TOPICS IN COMPUTATIONAL NUMBER THEORY AND CRYPTANALYSIS - On Simultaneous Chinese Remaindering, Primes, the MiNTRU Assumption, and Functional Encryption

This thesis reports on four independent projects that lie in the intersection of mathematics, computer science, and cryptology:

Simultaneous Chinese Remaindering:

The classical Chinese Remainder Problem asks to find all integer solutions to a given system of congruences where each congruence is defined by one modulus and one remainder. The Simultaneous Chinese Remainder Problem is a direct generalization of its classical counterpart where for each modulus the single remainder is replaced by a non-empty set of remainders. The solutions of a Simultaneous Chinese Remainder Problem instance are completely defined by a set of minimal positive solutions, called primitive solutions, which are upper bounded by the lowest common multiple of the considered moduli. However, contrary to its classical counterpart, which has at most one primitive solution, the Simultaneous Chinese Remainder Problem may have an exponential number of primitive solutions, so that any general-purpose solving algorithm requires exponential time. Furthermore, through a direct reduction from the 3-SAT problem, we prove first that deciding whether a solution exists is NP-complete, and second that if the existence of solutions is guaranteed, then deciding whether a solution of a particular size exists is also NP-complete. Despite these discouraging results, we studied methods to find the minimal solution to Simultaneous Chinese Remainder Problem instances and we discovered some interesting statistical properties.

A Conjecture On Primes In Arithmetic Progressions And Geometric Intervals:

Dirichlet’s theorem on primes in arithmetic progressions states that for any positive integer q and any coprime integer a, there are infinitely many primes in the arithmetic progression a + nq (n ∈ N), however, it does not indicate where those primes can be found. Linnik’s theorem predicts that the first such prime p0 can be found in the interval [0;q^L] where L denotes an absolute and explicitly computable constant. Albeit only L = 5 has been proven, it is widely believed that L ≤ 2. We generalize Linnik’s theorem by conjecturing that for any integers q ≥ 2, 1 ≤ a ≤ q − 1 with gcd(q, a) = 1, and t ≥ 1, there exists a prime p such that p ∈ [q^t;q^(t+1)] and p ≡ a mod q. Subsequently, we prove the conjecture for all sufficiently large exponent t, we computationally verify it for all sufficiently small modulus q, and we investigate its relation to other mathematical results such as Carmichael’s totient function conjecture.
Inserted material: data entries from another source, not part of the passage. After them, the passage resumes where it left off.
-- ==== Sys2Proof/Machine/State.lean ====
section
/-! DEFINITION. The state of the block as plain data (R22 to R46), its reset value (R42, R172), and the reasons a step can stop. -/

namespace Sys2Proof.Machine

/-- The three button channels of R91, in channel order 0, 1, 2. -/
inductive Chan where
  | adv
  | jump
  | abort
  deriving DecidableEq, Repr

/-- One channel's register set (R37): the shift history (bit 0 newest), the debounced state (1 = pressed), and the
debounced state at the end of the previous tick. -/
structure Channel where
  hist : BitVec 5
  db : Bool
  prev : Bool
  deriving DecidableEq, Repr, Inhabited

/-- The block's registers and flags (R22 to R38): every piece of hardware state but what the ports drive. -/
structure Regs where
  /-- hist, db and prev of channel 0 ADV, 1 JUMP and 2 ABORT (R37). -/
  adv : Channel
  jump : Channel
  abort : Channel
  /-- ROUNDS.COUNT (R25). -/
  rounds : Half
  /-- STATUS.ABORT_PEND (R27). -/
  abortPend : Bool
  /-- TICK_COUNT (R29). -/
  tickCount : Word
  /-- SUBTICK.COUNT (R30). -/
  subtick : Half
  /-- ADC_LAST.SAMPLE, zero-extended to 16 bits (R31, R69, log 14). -/
  adcLast : Half
  /-- TIER.CODE (R32). -/
  tier : BitVec 2
  /-- SCROLL_MS.MS (R33). -/
  scrollMs : Half
  /-- JUMP_MS.MS (R34). -/
  jumpMs : Half
  /-- PWM_CMP.CMP (R35). -/
  pwmCmp : Byte
  /-- PWM_CNT.CNT (R36). -/
  pwmCnt : Byte
  /-- BUSY, a conversion is pending (R38, R39). -/
  busy : Bool
  deriving DecidableEq, Repr, Inhabited

/-- The fault codes of R150. -/
inductive FaultCode where
  | busUnmapped
  | busMisaligned
  | busRoWrite
  | busWoRead
  | tickOverrun
  deriving DecidableEq, Repr

/-- The numbers of the fault codes (R150). -/
def FaultCode.number (c : FaultCode) : Byte :=
  match c with
  | .busUnmapped => 0x01
  | .busMisaligned => 0x02
  | .busRoWrite => 0x03
  | .busWoRead => 0x04
  | .tickOverrun => 0x05

/-- The fault record of R45 and R150: the code, the offending stimulus's control word and data word (none for a bus read,
which has none, log 9), and TICK_COUNT when the fault was raised. -/
structure FaultRecord where
  code : FaultCode
  control : Half
  data : Option Word
  tickCount : Word
  deriving DecidableEq, Repr

/-- The host bus response of R41 and R64: a read value, the OK of a write, or the `err` of a bus error with its code. -/
inductive Response where
  | data (value : Word)
  | ok
  | err (code : FaultCode)
  deriving DecidableEq, Repr

/-- What the latest stimulus drove on the output strobes and the response port of R41 (log 8). The level outputs
`pwm_out`, `abort_pend` and `wait` are functions of the registers (Machine/Ports.lean). -/
structure Outputs where
  response : Option Response
  adcStart : Bool
  advStb : Bool
  exitStb : Bool
  /-- `relabel_stb` with `relabel_tier`. -/
  relabel : Option (BitVec 2)
  deriving DecidableEq, Repr, Inhabited

/-- No strobe asserted and no response (R42 "output strobes: not asserted"). -/
def Outputs.idle : Outputs where
  response := none
  adcStart := false
  advStb := false
  exitStb := false
  relabel := none

/-- The entries of the event history (R44). `t` is TICK_COUNT after the tick's increment. -/
inductive Event where
  | adcStart (t : Word)
  | advanceEdge (t : Word)
  | exitDisplay (t : Word)
  | relabel (tier : BitVec 2) (t : Word)
  | reset
  deriving DecidableEq, Repr

end Sys2Proof.Machine

namespace Sys2Proof.Config

/-- The registers after a TICK_OVERRUN: unspecified (R160, I8), so a free value, applied to the state's counter and to the
registers before (log 6). -/
opaque regsAfterOverrun (n : Nat) (before : Machine.Regs) : Machine.Regs

/-- The output ports after a TICK_OVERRUN: unspecified (R160, I8), so a free value (log 6). -/
opaque outputsAfterOverrun (n : Nat) (before : Machine.Regs) : Machine.Outputs

end Sys2Proof.Config

namespace Sys2Proof.Machine

/-- The state of the model: the hardware (registers and output ports), the records of R44 and R45, and two fields of the
model's own, the stimulus stream still to come (R62, log 1) and the counter of free values (log 6). -/
structure State where
  regs : Regs
  out : Outputs
  /-- The event history of R44, oldest first. -/
  history : List Event
  /-- The fault record of R45. -/
  faultRecord : Option FaultRecord
  /-- The refused mark of R45. -/
  refusedMark : Option RefusalCode
  freeCount : Nat
  stream : List Byte
  deriving DecidableEq, Repr

/-- The reset values of one channel (R42). -/
def Channel.reset : Channel where
  hist := 0b00000
  db := false
  prev := false

/-- The reset values of the registers (R42). -/
def Regs.reset : Regs where
  adv := Channel.reset
  jump := Channel.reset
  abort := Channel.reset
  rounds := 0
  abortPend := false
  tickCount := 0
  subtick := 0
  adcLast := 0
  tier := 0
  scrollMs := 300
  jumpMs := 500
  pwmCmp := 0
  pwmCnt := 0
  busy := false

/-- The model's initial state (R172): the reset state of R42 with an empty history, no fault and no refused mark. The stream
is empty and the counter 0 by the model's choice (log 1, log 6). -/
def State.reset : State where
  regs := Regs.reset
  out := Outputs.idle
  history := []
  faultRecord := none
  refusedMark := none
  freeCount := 0
  stream := []

/-- The reasons the machine stops with a fault. -/
inductive Fault where
  /-- Raised by `step` in a state whose fault record is set: no agent has a step there (R45, R87). Safe: the stop is the
  spec's own, and nothing is claimed of a run past it. -/
  | recorded (r : FaultRecord)
  deriving DecidableEq, Repr

/-- The reasons the machine refuses to step. -/
inductive Refusal where
  /-- Raised by `exec` for an instruction that has no meaning yet. Safe. -/
  | notModelled (mnemonic : String)
  /-- Raised by `step` in a state whose refused mark is set: no agent has a step there (R45, R87). Safe. -/
  | marked (code : RefusalCode)
  /-- Raised by `step` where the stimulus stream is at its end: every step is a stimulus (R66) and there is none. Safe (log 11). -/
  | noStimulus
  /-- Raised by `step` where the stream ends inside a stimulus, so that it is no sequence of stimuli (R62). Safe (log 11). -/
  | truncatedStimulus
  /-- Raised by the two bus error meanings for a term that no stimulus spells, a fallback at an offset that an exact row
  matches (R70). The decoder never gives it. Safe (log 15). -/
  | illFormed
  deriving DecidableEq, Repr

end Sys2Proof.Machine
end

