-- ==== Sys2Proof/Machine/Step.lean ====
section
/-! DEFINITION. One step of the block: the next stimulus of the stream (R66), with no step where a record is set (R87). -/

namespace Sys2Proof.Machine

/-- One step with the spec's defaults (log 3). -/
def step (s : State) : Host.Outcome State Fault Refusal := stepBy decode exec s

/-- The state with one table word's stimulus put at the head of the stream, so that the next step runs it (log 1). -/
def State.withFetchWord (s : State) (nbits w : Nat) : State :=
  { s with stream := pushTableWord s.stream nbits w }

end Sys2Proof.Machine
end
On The (M)iNTRU Assumption Over Finite Rings:

The inhomogeneous NTRU (iNTRU) assumption is a recent computational hardness assumption, which claims that first adding a random low norm error vector to a known gadget vector and then multiplying the result with a secret vector is sufficient to obfuscate the considered secret vector. The matrix inhomogeneous NTRU (MiNTRU) assumption essentially replaces vectors with matrices. Albeit those assumptions strongly remind the well-known learning-with-errors (LWE) assumption, their hardness has not been studied in full detail yet. We provide an elementary analysis of the corresponding decision assumptions and break them in their basis case using an elementary q-ary lattice reduction attack. Concretely, we restrict our study to vectors over finite integer rings, which leads to a problem that we call (M)iNTRU. Starting from a challenge vector, we construct a particular q-ary lattice that contains an unusually short vector whenever the challenge vector follows the (M)iNTRU distribution. Thereby, elementary lattice reduction allows us to distinguish a random challenge vector from a synthetically constructed one.

A Conditional Attack Against Functional Encryption Schemes:

Functional encryption emerged as an ambitious cryptographic paradigm supporting function evaluations over encrypted data revealing the result in plain. Therein, the result consists either in a valid output or a special error symbol. We develop a conditional selective chosen-plaintext attack against the indistinguishability security notion of functional encryption. Intuitively, indistinguishability in the public-key setting is based on the premise that no adversary can distinguish between the encryptions of two known plaintext messages. As functional encryption allows us to evaluate functions over encrypted messages, the adversary is restricted to evaluations resulting in the same output only. To ensure consistency with other primitives, the decryption procedure of a functional encryption scheme is allowed to fail and output an error. We observe that an adversary may exploit the special role of these errors to craft challenge messages that can be used to win the indistinguishability game. Indeed, the adversary can choose the messages such that their functional evaluation leads to the common error symbol, but their intermediate computation values differ. A formal decomposition of the underlying functionality into a mathematical function and an error trigger reveals this dichotomy. Finally, we outline the impact of this observation on multiple DDH-based inner-product functional encryption schemes when we restrict them to bounded-norm evaluations only.